なお、雇用保険法における、給付制限に関する条文は以下のようになっています。
1 被保険者が自己の責めに帰すべき重大な理由によつて解雇され、又は正当な理由がなく自己の都合によつて退職した場合には、第二十一条の規定による期間の満了後一箇月以上三箇月以内の間で公共職業安定所長の定める期間は、基本手当を支給しない。ただし、公共職業安定所長の指示した公共職業訓練等を受ける期間及び当該公共職業訓練等を受け終わつた日後の期間については、この限りでない。
2 受給資格者が前項の場合に該当するかどうかの認定は、公共職業安定所長が厚生労働大臣の定める基準に従つてするものとする。
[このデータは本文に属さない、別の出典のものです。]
-- ==== Sys2Proof/Laws/KeepsAlhCmd.lean ====
section
/-! SUPPORT. What the operations of Machine/AlhCmd.lean keep (Laws/Keeps.lean). -/

namespace Sys2Proof.Machine

open Sys2Proof

theorem State.alhAck_keeps {s₀ s : State} {es : List Nat} {src node stamp : Nat} (h : Keeps s₀ s) :
    Keeps s₀ (s.alhAck es src node stamp).1 := by
  unfold State.alhAck
  refine Keeps.foldlFst (fun r e hr => ?_) _ h
  dsimp only
  split
  · exact State.alhApply_keeps hr
  · exact hr

theorem State.alhReset_keeps {s₀ s : State} {e src node stamp : Nat} (h : Keeps s₀ s) : Keeps s₀ (s.alhReset e src node stamp).1 := by
  unfold State.alhReset
  repeat' with_reducible first
    | assumption | apply State.alhApply_keeps | apply State.releasePoint_keeps | apply Keeps.ite | intro _ | apply Keeps.foldl
    | (apply Keeps.snd; assumption) | (apply Keeps.fst; assumption) | fail_if_no_progress apply Keeps.rest | apply Keeps.idOf
    | extract_lets | split

theorem State.alhShelve_keeps {s₀ s : State} {e arg src node stamp : Nat} (h : Keeps s₀ s) :
    Keeps s₀ (s.alhShelve e arg src node stamp).1 := by
  unfold State.alhShelve
  dsimp only
  split
  · exact h
  · split
    · exact h
    · exact State.alhOverlay_keeps (State.curePoison_keeps (Keeps.rest h))

theorem State.alhUnshelve_keeps {s₀ s : State} {e src node : Nat} (h : Keeps s₀ s) : Keeps s₀ (s.alhUnshelve e src node).1 := by
  unfold State.alhUnshelve
  repeat' with_reducible first
    | assumption | apply State.unshelve_keeps | apply Keeps.ite | intro _ | apply Keeps.foldl | (apply Keeps.snd; assumption)
    | (apply Keeps.fst; assumption) | fail_if_no_progress apply Keeps.rest | apply Keeps.idOf | extract_lets | split

theorem State.alhService_keeps {s₀ s : State} {e : Nat} {out : Bool} {src node stamp : Nat}
    (h : Keeps s₀ s) : Keeps s₀ (s.alhService e out src node stamp).1 := by
  unfold State.alhService
  repeat' with_reducible first
    | assumption | apply State.alhOverlay_keeps | apply State.judgeFrom_keeps | apply State.alhEffects_keeps | apply Keeps.ite
    | intro _ | apply Keeps.foldl | (apply Keeps.snd; assumption) | (apply Keeps.fst; assumption)
    | fail_if_no_progress apply Keeps.rest | apply Keeps.idOf | extract_lets | split

theorem State.alhDo_keeps {s₀ s : State} {op idx arg src node stamp : Nat} {may : Bool}
    (h : Keeps s₀ s) : Keeps s₀ (s.alhDo op idx arg src node stamp may).1 := by
  unfold State.alhDo
  repeat' with_reducible first
    | assumption | apply State.alhAck_keeps | apply State.alhReset_keeps | apply State.alhShelve_keeps | apply State.alhUnshelve_keeps
    | apply State.alhService_keeps | apply State.callAccept_keeps | apply State.groupArm_keeps | apply Keeps.ite | intro _
    | apply Keeps.foldl | (apply Keeps.snd; assumption) | (apply Keeps.fst; assumption) | fail_if_no_progress apply Keeps.rest
    | apply Keeps.idOf | extract_lets | split

theorem State.alhOp_keeps {s₀ s : State} {op idx arg src node stamp : Nat} {may : Bool}
    (h : Keeps s₀ s) : Keeps s₀ (s.alhOp op idx arg src node stamp may).1 := by
  unfold State.alhOp
  repeat' with_reducible first
    | assumption | apply State.alhDo_keeps | apply Keeps.ite | intro _ | apply Keeps.foldl | (apply Keeps.snd; assumption)
    | (apply Keeps.fst; assumption) | fail_if_no_progress apply Keeps.rest | apply Keeps.idOf | extract_lets | split

theorem State.setDuty_keeps {s₀ s : State} {n src : Nat} (h : Keeps s₀ s) : Keeps s₀ (s.setDuty n src) := by
  unfold State.setDuty
  repeat' with_reducible first
    | assumption | apply State.setFv_keeps

theorem State.staleAnswer_keeps {s₀ s : State} (h : Keeps s₀ s) : Keeps s₀ s.staleAnswer := by
  unfold State.staleAnswer
  repeat' with_reducible first
    | assumption | apply State.irq_keeps | apply State.satInc_keeps

theorem State.answerReceived_keeps {s₀ s : State} {stamp : Nat} {d : List Byte}
    (h : Keeps s₀ s) : Keeps s₀ (s.answerReceived stamp d) := by
  unfold State.answerReceived
  repeat' with_reducible first
    | assumption | apply State.staleAnswer_keeps | apply Keeps.ite | intro _ | apply Keeps.foldl | (apply Keeps.snd; assumption)
    | (apply Keeps.fst; assumption) | fail_if_no_progress apply Keeps.rest

theorem State.answerDo_keeps {s₀ s : State} {stamp node k w b : Nat} (h : Keeps s₀ s) : Keeps s₀ (s.answerDo stamp node k w b).1 := by
  unfold State.answerDo
  repeat' with_reducible first
    | assumption | apply State.callAccept_keeps | apply State.alhOp_keeps | apply State.alhAck_keeps | apply State.setDuty_keeps
    | apply Keeps.ite | intro _ | apply Keeps.foldl | (apply Keeps.snd; assumption) | (apply Keeps.fst; assumption)
    | fail_if_no_progress apply Keeps.rest | apply Keeps.idOf | extract_lets | split

theorem State.takeAnswer_keeps {s₀ s : State} (h : Keeps s₀ s) : Keeps s₀ s.takeAnswer := by
  unfold State.takeAnswer
  repeat' with_reducible first
    | assumption | apply State.answerDo_keeps | apply State.staleAnswer_keeps | apply Keeps.ite | intro _ | apply Keeps.foldl
    | (apply Keeps.snd; assumption) | (apply Keeps.fst; assumption) | fail_if_no_progress apply Keeps.rest | apply Keeps.idOf
    | extract_lets | split

theorem State.alhDrain_keeps {s₀ : State} {stamp : Nat} (n : Nat) :
    ∀ {s : State}, Keeps s₀ s → Keeps s₀ (s.alhDrain stamp n) := by
  induction n with
  | zero => exact fun h => h
  | succ n ih =>
    intro s h
    unfold State.alhDrain
    have hc := ih (State.takeChange_keeps h)
    dsimp only
    split
    · exact Keeps.ite (fun _ => ih (State.takeAnswer_keeps h)) (fun _ => Keeps.ite (fun _ => hc) (fun _ => h))
    · exact Keeps.ite (fun _ => hc) (fun _ => h)

theorem State.alhUpTo_keeps {s₀ s : State} {stamp : Nat} (h : Keeps s₀ s) : Keeps s₀ (s.alhUpTo stamp) := by
  unfold State.alhUpTo
  repeat' with_reducible first
    | assumption | apply State.alhDrain_keeps | apply Keeps.ite | intro _

theorem State.alhCmd_keeps {s₀ s : State} {op idx arg src node stamp : Nat} {may : Bool}
    (h : Keeps s₀ s) : Keeps s₀ (s.alhCmd op idx arg src node stamp may).1 := by
  unfold State.alhCmd
  repeat' with_reducible first
    | assumption | apply State.alhOp_keeps | apply State.alhUpTo_keeps

theorem State.answer_keeps {s₀ s : State} {k : Nat} (h : Keeps s₀ s) : Keeps s₀ (s.answer k) := by
  unfold State.answer
  repeat' with_reducible first
    | assumption | apply State.unlessWaits_keeps | apply State.alhUpTo_keeps | apply Keeps.ite | intro _ | apply Keeps.foldl
    | (apply Keeps.snd; assumption) | (apply Keeps.fst; assumption) | fail_if_no_progress apply Keeps.rest | apply Keeps.idOf
    | extract_lets | split

theorem State.hostCmd_keeps {s₀ s : State} {op idx arg src stamp : Nat} {may : Bool}
    (h : Keeps s₀ s) : Keeps s₀ (s.hostCmd op idx arg src stamp may) := by
  unfold State.hostCmd
  repeat' with_reducible first
    | assumption | apply State.alhCmd_keeps | apply State.wrapInc_keeps | apply State.setFv_keeps

theorem State.ackInput_keeps {s₀ s : State} {ch stamp : Nat} (h : Keeps s₀ s) : Keeps s₀ (s.ackInput ch stamp) := by
  unfold State.ackInput
  repeat' with_reducible first
    | assumption | apply State.alhCmd_keeps | apply State.callAccept_keeps | apply Keeps.ite | intro _ | apply Keeps.foldl

theorem State.alhMode_keeps {s₀ s : State} {m src : Nat} (h : Keeps s₀ s) : Keeps s₀ (s.alhMode m src) := by
  unfold State.alhMode
  repeat' with_reducible first
    | assumption | apply State.alhUpTo_keeps | apply State.setFv_keeps | apply State.irq_keeps | apply State.setEntry_keeps
    | apply State.alhOverlay_keeps | apply Keeps.ite | intro _ | apply Keeps.foldl

theorem State.alhDuty_keeps {s₀ s : State} {n src : Nat} (h : Keeps s₀ s) : Keeps s₀ (s.alhDuty n src) := by
  unfold State.alhDuty
  repeat' with_reducible first
    | assumption | apply State.setDuty_keeps | apply State.alhUpTo_keeps

theorem State.alhTakeWord_keeps {s₀ s : State} {x1 : AlhWord} (h : Keeps s₀ s) : Keeps s₀ (s.alhTakeWord x1) := by
  unfold State.alhTakeWord
  repeat' with_reducible first
    | assumption | apply State.hostCmd_keeps | apply State.alhMode_keeps | apply State.setFv_keeps | apply State.alhDuty_keeps
    | apply Keeps.ite | intro _ | apply Keeps.foldl | (apply Keeps.snd; assumption) | (apply Keeps.fst; assumption)
    | fail_if_no_progress apply Keeps.rest | apply Keeps.idOf | extract_lets | split

theorem State.alhWord_keeps {s₀ s : State} {w : AlhWord} (h : Keeps s₀ s) : Keeps s₀ (s.alhWord w) := by
  unfold State.alhWord
  repeat' with_reducible first
    | assumption | apply State.alhTakeWord_keeps | apply Keeps.ite | intro _ | apply Keeps.foldl | (apply Keeps.snd; assumption)
    | (apply Keeps.fst; assumption) | fail_if_no_progress apply Keeps.rest

theorem State.alhWords_keeps {s₀ s : State} (h : Keeps s₀ s) : Keeps s₀ s.alhWords := by
  unfold State.alhWords
  repeat' with_reducible first
    | assumption | apply State.alhTakeWord_keeps | apply Keeps.ite | intro _ | apply Keeps.foldl | (apply Keeps.snd; assumption)
    | (apply Keeps.fst; assumption) | fail_if_no_progress apply Keeps.rest

theorem State.alhCmdWrite_keeps {s₀ s : State} {p : Port} {v : Word} (h : Keeps s₀ s) : Keeps s₀ (s.alhCmdWrite p v) := by
  unfold State.alhCmdWrite
  repeat' with_reducible first
    | assumption | apply State.alhWord_keeps

theorem State.alhUnused_keeps {s₀ s : State} {e : Nat} (h : Keeps s₀ s) : Keeps s₀ (s.alhUnused e) := by
  unfold State.alhUnused
  repeat' with_reducible first
    | assumption | apply State.alhApply_keeps | apply Keeps.ite | intro _ | apply Keeps.foldl | (apply Keeps.snd; assumption)
    | (apply Keeps.fst; assumption) | fail_if_no_progress apply Keeps.rest

theorem State.modeJudge_keeps {s₀ s : State} {e : Nat} (h : Keeps s₀ s) : Keeps s₀ (s.modeJudge e) := by
  unfold State.modeJudge
  repeat' with_reducible first
    | assumption | apply State.setEntry_keeps | apply State.alhOverlay_keeps | apply Keeps.ite | intro _

theorem State.changesRemapped_keeps {s₀ s : State} (h : Keeps s₀ s) : Keeps s₀ s.changesRemapped := by
  unfold State.changesRemapped
  repeat' with_reducible first
    | assumption | apply Keeps.ite | intro _ | apply Keeps.foldl | (apply Keeps.snd; assumption) | (apply Keeps.fst; assumption)
    | fail_if_no_progress apply Keeps.rest

theorem State.tablesCured_keeps {s₀ s : State} (h : Keeps s₀ s) : Keeps s₀ s.tablesCured := by
  unfold State.tablesCured
  repeat' with_reducible first
    | assumption | apply State.curePoison_keeps

theorem State.alhLoad_keeps {s₀ s : State} {a : AlarmTable} {id : Nat} (h : Keeps s₀ s) : Keeps s₀ (s.alhLoad a id) := by
  unfold State.alhLoad
  repeat' with_reducible first
    | assumption | apply State.changesRemapped_keeps | apply State.tablesCured_keeps | apply State.setGroup_keeps
    | apply State.setEntry_keeps | apply State.setFv_keeps | apply State.alhUnused_keeps | apply State.curePoison_keeps
    | apply State.alhUpdate_keeps | apply State.modeJudge_keeps | apply State.alhJudge_keeps | apply State.safShow_keeps
    | apply State.groupClear_keeps | apply Keeps.ite | intro _ | apply Keeps.foldl | (apply Keeps.snd; assumption)
    | (apply Keeps.fst; assumption) | fail_if_no_progress apply Keeps.rest

theorem State.alhRecount_keeps {s₀ s : State} (h : Keeps s₀ s) : Keeps s₀ s.alhRecount := by
  unfold State.alhRecount
  repeat' with_reducible first
    | assumption | apply State.setContrib_keeps | apply State.mirrorPoint_keeps | apply State.alhUpdate_keeps
    | apply State.setEntry_keeps | apply Keeps.ite | intro _ | apply Keeps.foldl | (apply Keeps.snd; assumption)
    | (apply Keeps.fst; assumption) | fail_if_no_progress apply Keeps.rest

theorem State.alhShift_keeps {s₀ s : State} {n : Nat} (h : Keeps s₀ s) : Keeps s₀ (s.alhShift n) := by
  unfold State.alhShift
  repeat' with_reducible first
    | assumption | apply State.setStamp_keeps | apply Keeps.ite | intro _ | apply Keeps.foldl | (apply Keeps.snd; assumption)
    | (apply Keeps.fst; assumption) | fail_if_no_progress apply Keeps.rest

theorem State.alhStart_keeps {s₀ s : State} (h : Keeps s₀ s) : Keeps s₀ s.alhStart := by
  unfold State.alhStart
  repeat' with_reducible first
    | assumption | apply Keeps.ite | intro _ | apply Keeps.foldl | (apply Keeps.snd; assumption) | (apply Keeps.fst; assumption)
    | fail_if_no_progress apply Keeps.rest

theorem State.alhRegraded_keeps {s₀ s : State} (h : Keeps s₀ s) : Keeps s₀ s.alhRegraded := by
  unfold State.alhRegraded
  repeat' with_reducible first
    | assumption | apply State.alhRegrade_keeps | apply Keeps.ite | intro _ | apply Keeps.foldl

theorem State.alhCommitted_keeps {s₀ s : State} (h : Keeps s₀ s) : Keeps s₀ s.alhCommitted := by
  unfold State.alhCommitted
  repeat' with_reducible first
    | assumption | apply State.alhObjects_keeps | apply State.alhRegraded_keeps | apply State.callsStop_keeps | apply Keeps.ite
    | intro _

theorem State.alhResumes_keeps {s₀ s : State} (h : Keeps s₀ s) : Keeps s₀ s.alhResumes := by
  unfold State.alhResumes
  repeat' with_reducible first
    | assumption | apply State.alhWords_keeps | apply State.alhCommitted_keeps

theorem execPointChange_keeps (t : Nat) (ecc : EccFinds) (s : State) : KeepsNext s (execPointChange t ecc s) := by
  unfold execPointChange
  repeat' with_reducible first
    | exact State.at_keeps (Keeps.refl _) | apply KeepsNext.next | assumption | apply State.unlessWaits_keeps
    | apply State.takeChange_keeps | apply State.alhUpTo_keeps | apply State.eccFinds_keeps | apply KeepsNext.ite | apply Keeps.ite
    | intro _ | apply Keeps.foldl | fail_if_no_progress apply Keeps.rest | apply Keeps.idOf | extract_lets | split

theorem execRungDeadline_keeps (t : Nat) (ladder : Fin 8) (s : State) : KeepsNext s (execRungDeadline t ladder s) := by
  unfold execRungDeadline
  repeat' with_reducible first
    | exact State.at_keeps (Keeps.refl _) | apply KeepsNext.next | assumption | apply State.alhUpTo_keeps | apply State.rungMove_keeps
    | apply KeepsNext.ite | apply Keeps.ite | intro _

theorem execAnswerAccept_keeps (t : Nat) (s : State) : KeepsNext s (execAnswerAccept t s) := by
  unfold execAnswerAccept
  repeat' with_reducible first
    | exact State.at_keeps (Keeps.refl _) | apply KeepsNext.next | assumption | apply State.answer_keeps

theorem execAnswerAckEntry_keeps (t : Nat) (s : State) : KeepsNext s (execAnswerAckEntry t s) := by
  unfold execAnswerAckEntry
  repeat' with_reducible first
    | exact State.at_keeps (Keeps.refl _) | apply KeepsNext.next | assumption | apply State.answer_keeps

theorem execAnswerAckGroup_keeps (t : Nat) (s : State) : KeepsNext s (execAnswerAckGroup t s) := by
  unfold execAnswerAckGroup
  repeat' with_reducible first
    | exact State.at_keeps (Keeps.refl _) | apply KeepsNext.next | assumption | apply State.answer_keeps

theorem execAnswerAckCall_keeps (t : Nat) (s : State) : KeepsNext s (execAnswerAckCall t s) := by
  unfold execAnswerAckCall
  repeat' with_reducible first
    | exact State.at_keeps (Keeps.refl _) | apply KeepsNext.next | assumption | apply State.answer_keeps

theorem execAnswerTakeDuty_keeps (t : Nat) (s : State) : KeepsNext s (execAnswerTakeDuty t s) := by
  unfold execAnswerTakeDuty
  repeat' with_reducible first
    | exact State.at_keeps (Keeps.refl _) | apply KeepsNext.next | assumption | apply State.answer_keeps

theorem execAnswerResetEntry_keeps (t : Nat) (s : State) : KeepsNext s (execAnswerResetEntry t s) := by
  unfold execAnswerResetEntry
  repeat' with_reducible first
    | exact State.at_keeps (Keeps.refl _) | apply KeepsNext.next | assumption | apply State.answer_keeps

end Sys2Proof.Machine
end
3 基本手当の受給資格に係る離職について第一項の規定により基本手当を支給しないこととされる場合において、当該基本手当を支給しないこととされる期間に七日を超え三十日以下の範囲内で厚生労働省令で定める日数及び当該受給資格に係る所定給付日数に相当する日数を加えた期間が一年(当該基本手当の受給資格に係る離職の日において第二十二条第二項第一号に該当する受給資格者にあつては、一年に六十日を加えた期間)を超えるときは、当該受給資格者の受給期間は、第二十条第一項及び第二項の規定にかかわらず、これらの規定による期間に当該超える期間を加えた期間とする。
4 前項の規定に該当する受給資格者については、第二十四条第一項中「第二十条第一項及び第二項」とあるのは、「第三十三条第三項」とする。
5 第三項の規定に該当する受給資格者が個別延長給付、広域延長給付、全国延長給付又は訓練延長給付を受ける場合におけるその者の受給期間についての調整に関して必要な事項は、厚生労働省令で定める。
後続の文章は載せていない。